I NEED THE ANSWER FOR PART F PLEASE USE R SCRIPTS FOR THIS PART 8. Question Deta

Question

I NEED THE ANSWER FOR PART F PLEASE USE R SCRIPTS FOR THIS PART 8. Question Details | Previous Answers My Notes Ask Your Teacher College J has 9 firewalls working independently controlling access to the school network. Each firewall has a probability of .15 of failing on Thursday. Let X = the number of firewalls which fall on Thursday. a) what is the probability that X=1? (0300 -) b) What is the probability that fewer than two of the firewalls fail on Thursday? 0.599 c) What is the probability that none of the firewalls fail on Thursday? 0.232 d) What is the expected number of firewalls which fail on Thursday? 1.35 e) What is the variance of the number of firewalls which fail on Thursday? 1.148 f) Copy your R script for the above into the text box here.

Explanation / Answer

---------------> ###Since here there are only two outcomes associated with each firewall i.e.,

> #####failing or working on thursday. So it is a bernoulli trail and there are 9

> #######bernoulli trials with failing probability p=0.15 that implies thaq q=0.85

> rm(list=ls(all=TRUE))

> n=9;p=0.15

> ####probaility of 1 failure P[X=1]

> X=dbinom(1,9,0.15);X

[1] 0.3678622

> x1=round(X,3);x1

[1] 0.368

> ###probability of fewer than two fail P[X<2]=P[x=0]+p[x=1]

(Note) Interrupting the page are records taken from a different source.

-- ==== Sys2Proof/Tests/Slice0.lean ====
section
/-! SUPPORT. The model's own tests: words of every encoding, the well-formedness smoke, the spec's worked numbers, and for each statement
that has hypotheses a witness of every clause. -/

namespace Sys2Proof.Machine

set_option Elab.async false

/-! Decoding: a word of each encoding, its fields as the tables of 03, and of the instruction's rule, place them: MAJ in bits 5 to 0, FN in 31
to 28 or where the form has it, every operand with a value of its own. -/

def reads (l : List (BitVec 32 × Instr)) : Bool := l.all fun p => decide (decode [p.1] = .ok p.2 1)

theorem test_words_1 : reads [
    (0x00364941#32, .add .i32 22#5 9#5 5#5), (0x04364941#32, .sub .i32 22#5 9#5 5#5), (0x08364941#32, .and .i32 22#5 9#5 5#5),
    (0x0C364941#32, .or .i32 22#5 9#5 5#5), (0x10364941#32, .xor .i32 22#5 9#5 5#5), (0x14364941#32, .andn .i32 22#5 9#5 5#5),
    (0x18364941#32, .orn .i32 22#5 9#5 5#5), (0x1C364941#32, .shl .i32 22#5 9#5 5#5), (0x20364941#32, .shr .i32 22#5 9#5 5#5),
    (0x24364941#32, .sra .i32 22#5 9#5 5#5), (0x28364941#32, .ror .i32 22#5 9#5 5#5), (0x2C364941#32, .mul .i32 22#5 9#5 5#5),
    (0x30364941#32, .mulh .i32 22#5 9#5 5#5), (0x34364941#32, .mulhu .i32 22#5 9#5 5#5), (0x38364941#32, .div .i32 22#5 9#5 5#5)] = true := by decide

theorem test_words_2 : reads [
    (0x3C364941#32, .divu .i32 22#5 9#5 5#5), (0x40364941#32, .rem .i32 22#5 9#5 5#5), (0x44364941#32, .remu .i32 22#5 9#5 5#5),
    (0x48364941#32, .min .i32 22#5 9#5 5#5), (0x4C364941#32, .max .i32 22#5 9#5 5#5), (0x50364941#32, .minu .i32 22#5 9#5 5#5),
    (0x54364941#32, .maxu .i32 22#5 9#5 5#5), (0x58364941#32, .ceq .i32 22#5 9#5 5#5), (0x5C364941#32, .cne .i32 22#5 9#5 5#5),
    (0x60364941#32, .clt .i32 22#5 9#5 5#5), (0x64364941#32, .cltu .i32 22#5 9#5 5#5), (0x68364941#32, .cle .i32 22#5 9#5 5#5),
    (0x6C364941#32, .cleu .i32 22#5 9#5 5#5), (0x70204941#32, .abs .i32 9#5 5#5), (0x74204941#32, .clz .i32 9#5 5#5)] = true := by decide

theorem test_words_3 : reads [
    (0x78204941#32, .ctz .i32 9#5 5#5), (0x7C204941#32, .popc .i32 9#5 5#5), (0x80364941#32, .bfx .i32 22#5 9#5 5#5),
    (0x029D4942#32, .addConst 167#8 .i32 9#5 5#5), (0x069D4942#32, .subConst 167#8 .i32 9#5 5#5),
    (0x0A9D4942#32, .andConst 167#8 .i32 9#5 5#5), (0x0E9D4942#32, .orConst 167#8 .i32 9#5 5#5),
    (0x129D4942#32, .xorConst 167#8 .i32 9#5 5#5), (0x169D4942#32, .andnConst 167#8 .i32 9#5 5#5),
    (0x1A9D4942#32, .ornConst 167#8 .i32 9#5 5#5), (0x1E9D4942#32, .shlConst 167#8 .i32 9#5 5#5),
    (0x229D4942#32, .shrConst 167#8 .i32 9#5 5#5), (0x269D4942#32, .sraConst 167#8 .i32 9#5 5#5),
    (0x2A9D4942#32, .rorConst 167#8 .i32 9#5 5#5), (0x2E9D4942#32, .mulConst 167#8 .i32 9#5 5#5)] = true := by decide

theorem test_words_4 : reads [
    (0x329D4942#32, .mulhConst 167#8 .i32 9#5 5#5), (0x369D4942#32, .mulhuConst 167#8 .i32 9#5 5#5),
    (0x3A9D4942#32, .divConst 167#8 .i32 9#5 5#5), (0x3E9D4942#32, .divuConst 167#8 .i32 9#5 5#5),
    (0x429D4942#32, .remConst 167#8 .i32 9#5 5#5), (0x469D4942#32, .remuConst 167#8 .i32 9#5 5#5),
    (0x4A9D4942#32, .minConst 167#8 .i32 9#5 5#5), (0x4E9D4942#32, .maxConst 167#8 .i32 9#5 5#5),
    (0x529D4942#32, .minuConst 167#8 .i32 9#5 5#5), (0x569D4942#32, .maxuConst 167#8 .i32 9#5 5#5),
    (0x5A9D4942#32, .ceqConst 167#8 .i32 9#5 5#5), (0x5E9D4942#32, .cneConst 167#8 .i32 9#5 5#5),
    (0x629D4942#32, .cltConst 167#8 .i32 9#5 5#5), (0x669D4942#32, .cltuConst 167#8 .i32 9#5 5#5),
    (0x6A9D4942#32, .cleConst 167#8 .i32 9#5 5#5)] = true := by decide

theorem test_words_5 : reads [
    (0x6E9D4942#32, .cleuConst 167#8 .i32 9#5 5#5), (0x829D4942#32, .bfxConst 167#8 .i32 9#5 5#5),
    (0xB1C04943#32, .addImm .none 2844#12 9#5 5#5), (0xB1C14943#32, .andImm .none 2844#12 9#5 5#5),
    (0xB1C24943#32, .orImm .none 2844#12 9#5 5#5), (0xB1C34943#32, .xorImm .none 2844#12 9#5 5#5),
    (0xB1C44943#32, .shlImm .none 2844#12 9#5 5#5), (0xB1C54943#32, .shrImm .none 2844#12 9#5 5#5),
    (0xB1C64943#32, .sraImm .none 2844#12 9#5 5#5), (0xB1C74943#32, .rorImm .none 2844#12 9#5 5#5),
    (0xB1C84943#32, .mulImm .none 2844#12 9#5 5#5), (0xB1C94943#32, .minImm .none 2844#12 9#5 5#5),
    (0xB1CA4943#32, .maxImm .none 2844#12 9#5 5#5), (0xB1CB4943#32, .ceqImm .none 2844#12 9#5 5#5),
    (0xB1CC4943#32, .cneImm .none 2844#12 9#5 5#5)] = true := by decide

theorem test_words_6 : reads [
    (0xB1CD4943#32, .cltImm .none 2844#12 9#5 5#5), (0xB1CE4943#32, .cleImm .none 2844#12 9#5 5#5),
    (0xB1CF4943#32, .cltuImm .none 2844#12 9#5 5#5), (0xAD1E3944#32, .li .none 1418183#21 5#5),
    (0xD1A8B245#32, .beq .none 6709#13 22#5 9#5), (0xD1A9B245#32, .bne .none 6709#13 22#5 9#5),
    (0xD1AAB245#32, .blt .none 6709#13 22#5 9#5), (0xD1ABB245#32, .bge .none 6709#13 22#5 9#5),
    (0xD1ACB245#32, .bltu .none 6709#13 22#5 9#5), (0xD1ADB245#32, .bgeu .none 6709#13 22#5 9#5),
    (0xD1AE0245#32, .loop .none 6709#13 9#5), (0xAD1E3806#32, .j .none 1418183#21), (0xAD1E3946#32, .call .none 1418183#21 5#5),
    (0x00004947#32, .jr 9#5 5#5), (0xA6C54948#32, .ld .none 83#7 .acq .dev .u16 9#5 5#5)] = true := by decide

theorem test_words_7 : reads [
    (0xA74A4949#32, .st .none 83#7 .rel .dev .imm .i32 9#5 5#5), (0xB1C0494A#32, .ldw .none 2844#12 9#5 5#5),
    (0xB1C9494A#32, .take .none 2844#12 .imm 9#5 5#5), (0xB1CA494A#32, .stw .none 2844#12 .imm 9#5 5#5),
    (0xB1CB494A#32, .stf .none 2844#12 .imm 9#5 5#5), (0xB1CC480A#32, .tset .none 2844#12 .imm 9#5),
    (0xB1CD480A#32, .tclr .none 2844#12 .imm 9#5), (0xB1C6494A#32, .trd .none 2844#12 9#5 5#5),
    (0xB1C7480A#32, .twait .none 2844#12 9#5), (0x00B6494B#32, .ldx .u16 22#5 9#5 5#5), (0x0456494B#32, .stx .i32 22#5 9#5 5#5),
    (0x0816494B#32, .ldp 22#5 9#5 5#5), (0x0C16494B#32, .stp 22#5 9#5 5#5), (0x1000480B#32, .zblk 9#5), (0x1400480B#32, .pf)] = true := by decide

theorem test_words_8 : reads [
    (0x1A80000B#32, .fence .rel .dev), (0x1C00000B#32, .drain), (0x2000488B#32, .qpush 9#5 2#2), (0x2400314B#32, .qpop 2#2 5#5),
    (0x0116480C#32, .send .imm 22#5 9#5), (0x0516480C#32, .sendi .imm 22#5 9#5), (0x0A17014C#32, .enq (.reg 23#5) 5#5),
    (0x0C00000C#32, .done), (0x1000480C#32, .defer 9#5), (0x1400480C#32, .breg 9#5), (0x1800480C#32, .barr 9#5),
    (0x0000494D#32, .dnew 9#5 5#5), (0x0617494D#32, .djoin (.reg 23#5) 9#5 5#5), (0x0A17494D#32, .dleave (.reg 23#5) 9#5 5#5),
    (0x0E17014D#32, .dannul (.reg 23#5) 5#5)] = true := by decide

theorem test_words_9 : reads [
    (0x1217494D#32, .dwhen (.reg 23#5) 9#5 5#5), (0x1617494D#32, .dmask (.reg 23#5) 9#5 5#5),
    (0x0116494E#32, .nopen .imm 22#5 9#5 5#5), (0x0136494E#32, .nopenWait .imm 22#5 9#5 5#5), (0x0400494E#32, .nclose 9#5 5#5),
    (0x0900494E#32, .nbind .imm 9#5 5#5), (0x0C16494E#32, .nq 22#5 9#5 5#5), (0x1016494E#32, .rseal 22#5 9#5 5#5),
    (0x0100494F#32, .cpy .imm 9#5 5#5), (0x0400480F#32, .waitp 9#5), (0x0800494F#32, .wm 9#5 5#5), (0x0C00000F#32, .xfence),
    (0x01364950#32, .aadd .imm .i32 22#5 9#5 5#5), (0x05564950#32, .amin .imm .u64 22#5 9#5 5#5),
    (0x09564950#32, .amax .imm .u64 22#5 9#5 5#5)] = true := by decide

theorem test_words_10 : reads [
    (0x0D364950#32, .aand .imm .i32 22#5 9#5 5#5), (0x11364950#32, .aor .imm .i32 22#5 9#5 5#5),
    (0x15364950#32, .axchg .imm .i32 22#5 9#5 5#5), (0x19364950#32, .acas .imm .i32 22#5 9#5 5#5),
    (0x02174951#32, .put (.reg 23#5) 9#5 5#5), (0x06174951#32, .putsg (.reg 23#5) 9#5 5#5), (0x0A174951#32, .get (.reg 23#5) 9#5 5#5),
    (0x0E174951#32, .padd (.reg 23#5) 9#5 5#5), (0x12174951#32, .arm (.reg 23#5) 9#5 5#5), (0x14164951#32, .sigw 22#5 9#5 5#5),
    (0x1A174951#32, .ringj (.reg 23#5) 9#5 5#5), (0x00500012#32, .trap), (0x00010012#32, .eret), (0x00520152#32, .cwr .trappc 5#5),
    (0x00534812#32, .cww .trappc 9#5)] = true := by decide

theorem test_words_11 : reads [
    (0xB1C40012#32, .ckpt 2844#12), (0x00050152#32, .time 5#5), (0x00060152#32, .cyc 5#5), (0x00074812#32, .waitc 9#5),
    (0x00580012#32, .brk), (0x00000AFE#32, .nop), (0x04000AFE#32, .hintPoll), (0x08000AFE#32, .hintMark), (0x0C000AFE#32, .hintOther),
    (0xA8164960#32, .vadd 5#3 .i32 22#5 9#5 5#5), (0xA8364960#32, .vsub 5#3 .i32 22#5 9#5 5#5),
    (0xA8564960#32, .vmul 5#3 .i32 22#5 9#5 5#5), (0xA8764960#32, .vmin 5#3 .i32 22#5 9#5 5#5),
    (0xA8964960#32, .vmax 5#3 .i32 22#5 9#5 5#5), (0xA8A04960#32, .vabs 5#3 .i32 9#5 5#5)] = true := by decide

theorem test_words_12 : reads [
    (0xA8C04960#32, .vneg 5#3 .i32 9#5 5#5), (0xA8F649A0#32, .vceq 5#3 .i32 22#5 9#5 6#3),
    (0xA91649A0#32, .vclt 5#3 .i32 22#5 9#5 6#3), (0xA93649A0#32, .vcle 5#3 .i32 22#5 9#5 6#3),
    (0xA9564960#32, .vsel 5#3 .i32 22#5 9#5 5#5), (0xA9764960#32, .vand 5#3 .i32 22#5 9#5 5#5),
    (0xA9964960#32, .vor 5#3 .i32 22#5 9#5 5#5), (0xA9B64960#32, .vxor 5#3 .i32 22#5 9#5 5#5), (0xA9D64960#32, .vshl 5#3 22#5 9#5 5#5),
    (0xA9F64960#32, .vshr 5#3 22#5 9#5 5#5), (0xAA164960#32, .vsra 5#3 22#5 9#5 5#5), (0xAA204960#32, .vcvt 5#3 .i32 .f32 9#5 5#5),
    (0xA6404960#32, .vrcp 5#3 .bf16 9#5 5#5), (0xA6604960#32, .vrsq 5#3 .bf16 9#5 5#5), (0xA6804960#32, .vexp 5#3 .bf16 9#5 5#5)] = true := by decide

theorem test_words_13 : reads [
    (0xA6A04960#32, .vlog 5#3 .bf16 9#5 5#5), (0xA6C04960#32, .vtanh 5#3 .bf16 9#5 5#5), (0xA6E04960#32, .vsig 5#3 .bf16 9#5 5#5),
    (0xAB164960#32, .vperm 5#3 22#5 9#5 5#5), (0xADB24A21#32, .vfmaF32 5#3 13#5 22#5 9#5 5#5),
    (0xADB24A61#32, .vfmaBf16 5#3 13#5 22#5 9#5 5#5), (0xADB24AA1#32, .vfmsF32 5#3 13#5 22#5 9#5 5#5),
    (0xADB24AE1#32, .vfmsBf16 5#3 13#5 22#5 9#5 5#5), (0xADB24B21#32, .vfmaI32 5#3 13#5 22#5 9#5 5#5),
    (0xADB24B61#32, .vfmsI32 5#3 13#5 22#5 9#5 5#5), (0xA0A74962#32, .vaddF32Const 5#3 167#8 9#5 5#5),
    (0xA1A74962#32, .vsubF32Const 5#3 167#8 9#5 5#5), (0xA2A74962#32, .vmulF32Const 5#3 167#8 9#5 5#5),
    (0xA3A74962#32, .vminF32Const 5#3 167#8 9#5 5#5), (0xA4A74962#32, .vmaxF32Const 5#3 167#8 9#5 5#5)] = true := by decide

> Y=dbinom(1,9,0.15)+dbinom(0,9,0.15);Y

[1] 0.5994792

> x2=round(Y,3);x2

[1] 0.599

> #####probability that none of the firewalls fail P[x=0]

> Z=dbinom(0,9,0.15);Z

[1] 0.2316169

> x3=round(Z,3);x3

[1] 0.232

> ####Expected number of firewalls fail on thursday

> E=n*p;E

[1] 1.35

> ######Variance of the number of firewalls fail

> V=n*p*(1-p);V

[1] 1.1475

> round(V,3)

[1] 1.147

Just R script

###Since here there are only two outcomes associated with each firewall i.e.,

#####failing or working on thursday. So it is a bernoulli trail and there are 9

#######bernoulli trials with failing probability p=0.15 that implies thaq q=0.85

rm(list=ls(all=TRUE))

n=9;p=0.15

####probaility of 1 failure P[X=1]

X=dbinom(1,9,0.15);X

x1=round(X,3);x1

###probability of fewer than two fail P[X<2]=P[x=0]+p[x=1]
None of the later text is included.